Blinding of participants and personnel (performance bias) 
 All outcomes Low risk "Double‐masked" study
"Investigators, subjects, and staff were masked to the identity of the supplement and placebo"
"The placebo was identical in appearance to the test supplement and contained sunflower oil as the main ingredient along with beeswax, lecithin, and calcium carbonate"

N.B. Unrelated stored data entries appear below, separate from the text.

theorem stageStep (i : StreamIdx) (n c : Nat) (st : Step) (s : State) (hs : P s) : P (stageStep i n c st s) := by
  unfold Machine.stageStep
  split
  · exact hs
  · split
    · refine h.staging _ _ _ (h.reserve _ _ _ _ ?_)
      split
      · exact h.setClass _ _ s hs
      · exact hs
    · exact hs

theorem stageRecord (i : StreamIdx) (x : Staging) (s : State) (hs : P s) : P (stageRecord i x s) := by
  unfold Machine.stageRecord
  have h1 : ∀ y, P (s.putStaging i y) := fun y => h.staging s i y hs
  dsimp only
  split
  · split
    · exact foldl _ (fun s _ => h.stageStep i _ _ _ s) _ _ (h1 _)
    · exact h1 _
  · exact h1 _

theorem stagingCheck (i : StreamIdx) (s : State) (hs : P s) : P (stagingCheck i s) := by
  unfold Machine.stagingCheck
  split
  · split
    · split
      · exact h.stageRecord i _ s hs
      · exact h.dropStaging i s hs
    · exact h.dropStaging i s hs
    · exact h.stageRecord i _ s hs
    · exact hs
  · exact hs

theorem evaluationPass (s : State) (hs : P s) : P (evaluationPass s) :=
  forEach _ (fun i s => h.stagingCheck i s) _ (h.evaluateRequests s hs)

theorem hitSegment (i : StreamIdx) (o : RouteIdx) (st : Step) (s : State) (hs : P s) : P (hitSegment i o st s) := by
  unfold Machine.hitSegment
  split
  · exact hs
  · split
    · exact h.moveUnderFlow i _ _ s hs
    · exact h.takeStaged i _ s hs

theorem carryHit (i : StreamIdx) (o n : RouteIdx) (s : State) (hs : P s) : P (carryHit i o n s) :=
  h.permitFeed i _ (h.staging _ _ _ (h.lamps _ (h.modStream _ _ _ rfl
    (foldl _ (fun s _ => h.hitSegment i o _ s) _ _ (foldl _ (fun s _ => h.releaseSeg i _ s) _ s hs)))))

theorem changeStream (n : Nat) (b : Option BinIdx) (i : StreamIdx) (s : State) (hs : P s) :
    P (changeStream n b i s) := by
  unfold Machine.changeStream
  split
  · split
    · split
      · exact h.carryHit i _ _ s hs
      · exact h.enterDraining i _ (h.raise _ _ _ hs)
    · exact h.addReason i _ _ (h.raise _ _ _ hs)
  · exact hs

theorem retargetLot (n : Nat) (b : Option BinIdx) (s : State) (hs : P s) : P (retargetLot n b s) := by
  refine foldl _ (fun s q hs => ?_) _ s hs
  split
  · exact h.occasion _ (h.modRequest _ _ _ (h.releaseGrant q s hs))
  · exact h.removeRequest _ s hs

theorem noteCurrentBin (n : Nat) (b : Option BinIdx) (i : StreamIdx) (s : State) (hs : P s) :
    P (noteCurrentBin n b i s) := by
  unfold Machine.noteCurrentBin
  dsimp only
  split
  · split
    · exact h.removeReason i _ s hs
    · exact hs
  · split
    · exact h.addReason i _ s hs
    · exact hs

theorem currentBinChanged (n : Nat) (b : Option BinIdx) (s : State) (hs : P s) : P (currentBinChanged n b s) :=
  h.emit _ _ (forEach _ (fun i s => h.noteCurrentBin n b i s) _
    (h.retargetLot n b _ (forEach _ (fun i s => h.changeStream n b i s) _ hs)))

theorem faultOnStream (g : SegIdx) (i : StreamIdx) (s : State) (hs : P s) : P (faultOnStream g i s) := by
  unfold Machine.faultOnStream
  dsimp only
  split
  · apply h.addReason
    split
    · exact h.stream _ _ _ rfl hs
    · exact hs
  · exact hs

theorem faultOnRequest (g : SegIdx) (q : Request) (s : State) (hs : P s) : P (faultOnRequest g q s) := by
  unfold Machine.faultOnRequest
  split
  · split
    · exact h.addReason _ _ _ (h.modRequest _ _ _ (h.releaseGrant q s hs))
    · exact hs
  · exact hs

theorem segmentFaulted (g : SegIdx) (s : State) (hs : P s) : P (segmentFaulted g s) :=
  h.occasion _ (forEach _ (fun i s => h.loseStaged i g s) _
    (foldl _ (fun s q => h.faultOnRequest g q s) _ _ (forEach _ (fun i s => h.faultOnStream g i s) _ hs)))

theorem segmentCleared (g : SegIdx) (s : State) (hs : P s) : P (segmentCleared g s) :=
  h.occasion _ (forEach _ (fun i s => h.removeReason i _ s) _ hs)

theorem flushEnded (g : SegIdx) (s : State) (hs : P s) : P (flushEnded g s) := by
  refine forEach _ (fun i s hs => ?_) _ hs
  split
  · exact h.endDraining i s hs
  · exact hs

theorem segmentReady (g : SegIdx) (s : State) (hs : P s) : P (segmentReady g s) := by
  refine foldl _ (fun s q hs => ?_) _ s hs
  split
  · split
    · exact h.tryActivate _ s hs
    · exact hs
  · exact hs

/-! ## Settlement -/

theorem passUnlessRestarting (s : State) (hs : P s) : P (passUnlessRestarting s) := by
  have h1 := h.reports s s.agenda false hs
  unfold Machine.passUnlessRestarting
  dsimp only
  split
  · exact h1
  · exact h.evaluationPass _ h1

theorem takeReport (r : Report) (s : State) (hs : P s) : P (takeReport r s) := by
  cases r with
  | bin b => exact h.emit _ _ (h.occasion _ hs)
  | examineLots b i => exact h.examineLots b i s hs
  | currentBin n b => exact h.currentBinChanged n b s hs
  | ready g => exact h.segmentReady g s hs
  | endOfFlush g => exact h.flushEnded g s hs
  | faulted g => exact h.segmentFaulted g s hs
  | cleared g => exact h.segmentCleared g s hs
  | pass =>
    show P (if _ then _ else _)
    split
    · exact h.emit _ _ (h.passUnlessRestarting s hs)
    · exact hs
  | passNow => exact h.emit _ _ (h.passUnlessRestarting s hs)

theorem takeNext (s : State) (hs : P s) : P (takeNext s) := by
  unfold Machine.takeNext
  split
  · exact hs
  · exact h.reports _ _ _ (h.takeReport _ _ (h.reports s [] s.passDue hs))

theorem settle (n : Nat) (s : State) (hs : P s) : P (settle n s) := by
  induction n generalizing s with
  | zero => exact hs
  | succ n ih =>
    unfold Machine.settle
    split
    · exact hs
    · exact ih _ (h.takeNext s hs)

"All subjects and research staff were masked to the identity of the subject treatment group until the end of the study. Supplements and placebo tablets were packaged uniformly. Codes linking the randomization number for each subject to the actual treatment were secured in a sealed opaque envelope and were maintained in a locked drawer in each research center"
Blinding of outcome assessment (detection bias) 
 All outcomes Low risk "Double‐masked" study
"Investigators, subjects, and staff were masked to the identity of the supplement and placebo"
"All subjects and research staff were masked to the identity of the subject treatment group until the end of the study. Supplements and placebo tablets were packaged uniformly. Codes linking the randomization number for each subject to the actual treatment were secured in a sealed opaque envelope and were maintained in a locked drawer in each research center"
Incomplete outcome data (attrition bias) 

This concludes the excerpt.